In my tests Claude thinks for much longer than o3 or Gemini for identical questions. It's more on par with R1 for time to answer. Claude often hit the 5 minute limit and I had to say "Continue" to get it going again.
Unclear if it's thinking token inefficiency or just slower inference per token. Of course we know Anthropic is compute constrained.
In regards to organising you info I urge you to try Notion and their ai integration. It’s a good implementation of a rag system, you can use Claude models in there and it’s also a great note taking app!
Apparently part of Anthropic's pitch (for the current $4B financing round, which according to the WSJ will put them at ~$60B post-money) is that they are focused on being the best at coding.
Claude Code has been pretty nice in my testing. In general I’m not a Claude enjoyer, I prefer ChatGPT models for general use. But for programming on small projects, Claude Code works noticeably better than Cursor, in my experience. Especially for the sort of testing process that naturally lives in the CLI, like running a lot of testing scripts. For professional software engineers I’d recommend trying it out.

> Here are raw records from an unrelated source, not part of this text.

-- ==== Sys2Proof/Syntax.lean ====
section
/-! DEFINITION. The commands: one constructor per row of spec/opcode_table.json, in the table's order, with the types of their
operands. A host command takes no operand of its own: at its command event the part reads ARG0 to ARG2 as they stand (R181). An
operand named `stpn` or `trg` gives the level of that input pin at the command's event (log entry 3). -/

namespace Sys2Proof

/-- Where a hard reset cut a program short: the four rows of R123's table. -/
inductive ProgramCut where
  /-- Before its first word was written. -/
  | beforeFirstWord
  /-- After its first word, before the completion mark was written. -/
  | beforeMark
  /-- Mark written, some word wrong. -/
  | markedWrong
  /-- Mark written, every word correct. -/
  | finished
  deriving DecidableEq, Repr

/-- Where a hard reset cut an erase short: the three rows of R123's table. -/
inductive EraseCut where
  /-- Before the completion mark was erased. -/
  | beforeMark
  /-- After the mark was erased, before the storage area was fully blank. -/
  | partlyBlank
  /-- Storage area blank, wear word not yet written. -/
  | blankNoWear
  deriving DecidableEq, Repr

/-- What a NOT_BLANK erase left on the page: R128 says only that it is usually DAMAGED (log entry 10). -/
inductive Residue where
  /-- Some words erased, the rest left: no completion mark. -/
  | damaged
  /-- The page reads as before the erase. -/
  | unchanged
  deriving DecidableEq, Repr

/-- The result an erase completion reports (R122). -/
inductive EraseResult where
  | blank
  | notBlank (left : Residue)
  deriving DecidableEq, Repr

/-- One receiver of a fade tick: the fade engine (R41) or the hold timer of one line (R90). -/
inductive TickPart where
  | engine
  | line (n : LineId)
  deriving DecidableEq, Repr

/-- The commands of the block. -/
inductive Instr where
  /-- RECALL with mode NOW (R55): a write of code 1 to CMD. -/
  | recallModeNow
  /-- RECALL with mode QUEUED (R68): a write of code 1 to CMD. -/
  | recallModeQueued
  /-- RECALL_EDIT (R56). -/
  | recallEdit
  /-- ABORT of one group (R58): a write of code 3 to CMD. -/
  | abort
  /-- ABORT ALL (R59): a write of code 3 to CMD. -/
  | abortAll
  /-- FREEZE (R60). -/
  | freeze
  /-- THAW (R60). -/
  | thaw
  /-- NUDGE (R62). -/
  | nudge
  /-- GO (R73). -/
  | go
  /-- CLEAR_QUEUE (R75). -/
  | clearQueue
  /-- EDIT_CLEAR (R22). -/
  | editClear
  /-- EDIT_SET (R23). -/
  | editSet
  /-- EDIT_DROP (R24). -/
  | editDrop
  /-- EDIT_FADE (R25). -/
  | editFade
  /-- EDIT_CHAIN (R26). -/
  | editChain
  /-- EDIT_LOAD (R27). -/
  | editLoad
  /-- EDIT_CAPTURE (R28). -/
  | editCapture
  /-- STORE (R29, R30), with the level of STPN at its event (R149). -/
  | store (stpn : Bool)
  /-- DELETE (R31), with the level of STPN at its event (R149). -/
  | delete (stpn : Bool)
  /-- SET_LIMIT (R11, R12). -/
  | setLimit
  /-- SET_LINE (R94, R95), with the levels of TRG0 to TRG7 that its re-arm reads (R93). -/
  | setLine (trg : BitVec 8)
  /-- BIND (R96, R97). -/
  | bind
  /-- UNBIND (R98). -/
  | unbind
  /-- SET_BOOT (R171). -/
  | setBoot
  /-- SET_DEFAULT_FADE (R172). -/
  | setDefaultFade
  /-- SAVE_SETUP (R173), with the level of STPN at its event (R149). -/
  | saveSetup (stpn : Bool)
  /-- SOFT_RESET (R174), with the levels of TRG0 to TRG7 that its re-arms read (R103). -/
  | softReset (trg : BitVec 8)
  /-- A write to CMD of a code that names no command (R182). -/
  | unknownCommand (code : Word)
  /-- A write to MASTER (R3). -/
  | masterWrite (value : Word)
  /-- A write to IFLAG (R112). -/
  | iflagWrite (value : Word)
  /-- A write to IMASK (R113). -/
  | imaskWrite (value : Word)
  /-- A write to VIEWSEL (R185). -/
  | viewselWrite (value : Word)
  /-- A write to VIEWPTR (R187). -/
  | viewptrWrite (value : Word)
  /-- A read of VIEWDATA (R186). -/
  | viewdataRead
  /-- A write to CQ0 (R110). -/
  | cqPop (value : Word)
  /-- A write to a register with no row of its own (R178, R181). -/
  | registerWrite (address : BitVec 4) (value : Word)
  /-- Power-on reset or RSTN asserted (R162), with the point at which it cut a program or an erase (R123). -/
  | hardResetAssert (program : ProgramCut) (erase : EraseCut)
  /-- The end of hard reset (R164). -/
  | hardResetRelease
  /-- BLANKN going low (R9). -/
  | blanknLow
  /-- BLANKN going high (R10). -/
  | blanknHigh
  /-- The slot counter reaching slot 0 (R5, R6). -/
  | frameStart
  /-- The fade tick (R41, R51 to R53, R90), with the receivers that take it first (log entry 5). -/
  | fadeTick (first : List TickPart)
  /-- The sample of one line (R87, R88), with the level of its pin. -/
  | triggerSample (line : LineId) (pinHigh : Bool)
  /-- A line's hold timer reaching 0 (R91). -/
  | holdTimerExpiry (line : LineId)
  /-- A group's chain coming due (R77). -/
  | holdExpiry (group : GroupId)
  /-- A program completion with PASS (R153), with the level of STPN at its choice (R149). -/
  | programPass (stpn : Bool)
  /-- A program completion with FAIL (R154), with the level of STPN at its choice (R149). -/
  | programFail (stpn : Bool)
  /-- An erase completion (R156), with its result and the level of STPN at its choice (R149). -/
  | eraseCompletion (result : EraseResult) (stpn : Bool)
  /-- The start-up scan's completion (R133 to R137, R165), with the levels of TRG0 to TRG7 that the re-arms read. -/
  | scanCompletion (trg : BitVec 8)
  /-- One slot clock (R5). -/
  | slotClock
  deriving DecidableEq, Repr

end Sys2Proof
end

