-- ==== Sys2Proof/Machine/Store.lean ====
section
/-! DEFINITION. The store controller after the scan: unsaved marks (R143), admission and merging (R144 to R146), the choice of
operation (R147 to R151, R155, R157), and program and erase completions (R153, R154, R156). -/

namespace Sys2Proof.Machine

/-- Changes the store controller's state. -/
def withStore (f : StoreCtl → StoreCtl) (s : State) : State := { s with store := f s.store }

/-- The level of STPN as it stands at a command's event. -/
def withStpn (stpn : Bool) (s : State) : State := { s with pins := { s.pins with stpnHigh := stpn } }

/-- Sets the overtaken flag of a commit for key `k` (R143). -/
def Commit.overtake (k : Key) (c : Commit) : Commit := if c.key = k then { c with overtaken := true } else c

/-- Sets a key's unsaved mark, and the overtaken flag of the commit for that key in flight (R143). -/
def StoreCtl.mark (k : Key) (st : StoreCtl) : StoreCtl :=
  { st with unsaved := put st.unsaved k true, inFlight := st.inFlight.map (Commit.overtake k) }

/-- A change of the live setup: key 32's mark is set and every SETUP commit that waits or is in flight is overtaken
(R143, R170). -/
def markSetup (s : State) : State :=
  withStore (fun st => { st.mark setupKey with commits := st.commits.map (Commit.overtake setupKey) }) s

/-- The ticket after `t` (R142). -/
def ticketAfter (t : Nat) : Nat := if t = Config.lastTicket then 1 else t + 1

/-- Puts a page's contents (R117). -/
def putPage (p : PageId) (pg : Page) (st : StoreCtl) : StoreCtl := { st with pages := put st.pages p pg }

/-! ### Choice of operation -/

/-- The header, body, mark and check word that a program writes for a commit (R119, R151). -/
def pageImageOf (c : Commit) (number : Nat) : PageImage :=
  ⟨c.key.val, some c.image.kind, number, c.image.bodyLength, c.image, true, true⟩

/-- Starts a program of commit `c` on page `p`, with the rest of the free pool `pool` (R151, R154). -/
def startProgram (c : Commit) (p : PageId) (pool : List PageId) (st : StoreCtl) : StoreCtl :=
  { st with
    freePool := pool
    inFlight := some c
    op := .program p (pageImageOf c st.nextCommit)
    nextCommit := st.nextCommit + 1 }

/-- Starts an erase of page `p`, with the rest of the erase queue `queue` (R155). -/
def startErase (p : PageId) (queue : List PageId) (st : StoreCtl) : StoreCtl :=
  { st with eraseQueue := queue, op := .erase p }

/-- The last row of R148: the store controller stays idle, and STORE_DRAINED is set if there has been commit work (R157). -/
def stayIdle (s : State) : State :=
  if s.store.work then
    { s with host := { s.host with storeDrained := true }, store := { s.store with work := false } }
  else s

/-- Appends the COMMIT_END record of a commit (R106). -/
def endCommit (c : Commit) (outcome : CommitOutcome) (s : State) : State :=
  appendRecord (.commitEnd c.ticket c.key outcome) s

/-- The choice of operation over the waiting commits `waiting` (R148): with none, an erase or idleness; else PROTECTED, a
program, an erase, or NO_SPACE, where a commit that ends is taken off and the choice made again. -/
def chooseFrom : List Commit → State → State
  | [], s =>
    let t := withStore (fun st => { st with commits := [] }) s
    match t.store.eraseQueue with
    | p :: rest => withStore (startErase p rest) t
    | [] => stayIdle t
  | c :: rest, s =>
    let t := withStore (fun st => { st with commits := rest }) s
    if !s.pins.stpnHigh then chooseFrom rest (endCommit c .protectedEnd t)
    else
      match s.store.freePool, s.store.eraseQueue with
      | p :: pool, _ => withStore (startProgram { c with retry := 0 } p pool) t
      | [], p :: queue => withStore (fun st => { startErase p queue st with commits := c :: rest }) s
      | [], [] => chooseFrom rest (endCommit c .noSpace t)

/-- The choice of operation (R147, R148). -/
def chooseOperation (s : State) : State := chooseFrom s.store.commits s

/-! ### Admission -/

/-- The commit queue with the waiting commit of key `k` replaced in its place (R145). -/
def mergeInto (k : Key) (image : Image) (ticket : Nat) (commits : List Commit) : List Commit :=
  commits.map fun c => if c.key = k then ⟨k, image, ticket, false, c.retry⟩ else c

/-- What every admission does besides its place in the queue: the next ticket, the key's mark, the overtaken flag of a commit in
flight for the key, and the work flag (R142, R143, R157). -/
def StoreCtl.admitted (k : Key) (st : StoreCtl) : StoreCtl :=
  { st.mark k with nextTicket := ticketAfter st.nextTicket, work := true }

/-- Makes the choice of operation if the store controller is idle (R146, R147). -/
def chooseIfIdle (s : State) : State :=
  match s.store.op with
  | .none => chooseOperation s
  | .scan | .program _ _ | .erase _ => s

/-- Admission of a commit: merged into the waiting commit of its key, refused (none) when four others wait, else appended
(R144, R145, R146). -/
def admitCommit (k : Key) (image : Image) (s : State) : Option State :=
  let ticket := s.store.nextTicket
  match s.store.commits.find? (fun c => c.key = k) with
  | some old =>
    let t := withStore (fun st => { st.admitted k with commits := mergeInto k image ticket st.commits }) s
    some (chooseIfIdle (endCommit old .merged t))
  | none =>
    if Config.commitQueueSize ≤ s.store.commits.length then none
    else
      let t := withStore (fun st => { st.admitted k with commits := st.commits ++ [⟨k, image, ticket, false, 0⟩] }) s
      some (chooseIfIdle t)

/-! ### Completions -/

/-- A program completion with PASS on page `p` for commit `c` (R153). -/
def programPassed (p : PageId) (img : PageImage) (c : Commit) (s : State) : State :=
  let old := s.store.directory[c.key]
  let t := withStore (fun st =>
    { putPage p { st.pages[p] with storage := .written img } st with
      directory := put st.directory c.key (some p)
      eraseQueue := st.eraseQueue ++ old.toList
      op := .none
      inFlight := none }) s
  let u := endCommit c .written t
  chooseOperation (if c.overtaken then u
    else withStore (fun st => { st with unsaved := put st.unsaved c.key false }) u)

/-- A program completion with FAIL on page `p` for commit `c`: the page, left with a check word that is not good (log entry 11),
joins the erase queue; the commit is programmed once more, or ends FAILED (R154). -/
def programFailed (p : PageId) (img : PageImage) (c : Commit) (s : State) : State :=
  let t := withStore (fun st =>
    { putPage p { st.pages[p] with storage := .written { img with checkGood := false } } st with
      eraseQueue := st.eraseQueue ++ [p] }) s
  match c.retry.val, s.store.freePool with
  | 0, q :: pool => withStore (startProgram { c with retry := 1 } q pool) t
  | _, _ => chooseOperation (endCommit c .failed (withStore (fun st => { st with op := .none, inFlight := none }) t))

/-- The storage area after an erase with a result; the mark is the first thing erased (R122; log entry 10). -/
def storageAfterErase (result : EraseResult) (old : Storage) : Storage :=
  match result, old with
  | .blank, _ => .blank
  | .notBlank .unchanged, st => st
  | .notBlank .damaged, .blank => .blank
  | .notBlank .damaged, .written img => .written { img with mark := false, checkGood := false }

/-- An erase completion on page `p`: the count rises by one, and the page goes to the retired list or the tail of the free pool
(R122, R156). -/
def eraseDone (p : PageId) (result : EraseResult) (s : State) : State :=
  let count := s.store.pages[p].eraseCount + 1
  let retire := decide (Config.eraseLimit ≤ count) || decide (result ≠ .blank)
  chooseOperation (withStore (fun st =>
    { putPage p ⟨storageAfterErase result st.pages[p].storage, count⟩ st with
      freePool := if retire then st.freePool else st.freePool ++ [p]
      retired := if retire then st.retired ++ [p] else st.retired
      op := .none }) s)

/-! ### A hard reset in the middle of an operation -/

/-- The storage area of a page whose program was cut short (R123). -/
def storageAfterProgramCut (cut : ProgramCut) (old : Storage) (img : PageImage) : Storage :=
  match cut with
  | .beforeFirstWord => old
  | .beforeMark => .written { img with mark := false, checkGood := false }
  | .markedWrong => .written { img with checkGood := false }
  | .finished => .written img

/-- The storage area of a page whose erase was cut short (R123). -/
def storageAfterEraseCut (cut : EraseCut) (old : Storage) : Storage :=
  match cut, old with
  | .beforeMark, st => st
  | .partlyBlank, .written img => .written { img with mark := false, checkGood := false }
  | .partlyBlank, .blank => .blank
  | .blankNoWear, _ => .blank

/-- The page array after a hard reset has cut the current operation short; the erase counts keep their values (R118, R123). -/
def pagesAfterCut (prog : ProgramCut) (er : EraseCut) (st : StoreCtl) : Vector Page 40 :=
  match st.op with
  | .program p img =>
    put st.pages p { st.pages[p] with storage := storageAfterProgramCut prog st.pages[p].storage img }
  | .erase p => put st.pages p { st.pages[p] with storage := storageAfterEraseCut er st.pages[p].storage }
  | .none | .scan => st.pages

end Sys2Proof.Machine
end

I haven't figured out why these companies (at least Anthropic and OpenAI) are so conservative in their numbering schemes. Why isn't there version number inflation? Wouldn't every company want to have a higher number, to give the impression that their model is the most advanced?
Version number wars were a thing in the 90s. Maybe fewer things have version numbers now (due to SaaS and apps), so today's marketers don't have that muscle memory anymore.
I think of it like a hype dial; you use smaller version changes when you want moderate hype and full version numbers when you want to make a splash, recognising that your hype budget is limited
There's also the Anthropic specific fact that they're compute constrained and their services probably couldn't survive a normie rush while maintaining reasonable response times
Anyway Zvi didn't include this in his roundup probably because it was too trivial to mention but if you gave claude a longer context window than what I had it could probably solve task 1 of Gary marcus's 2027 Ai challenge.
https://x.com/UssGordoncap/status/1894436026019660287 Claude managed to watch the short film a na Kao sare nagara Opantsu Misete Moraitai (English title I want you to make a disgusted face and show me your panties) episode 1 after a little bit of hand wringing by me.
It wasn't in claude's database because the episodes shown are lost media but that benchmark saturated quick.
It's really annoying to find film that *isn't* indexed by the AI, so this leaves us with surprisingly few options. Weird anime like this was my best shot. As it also had to have english subtitles.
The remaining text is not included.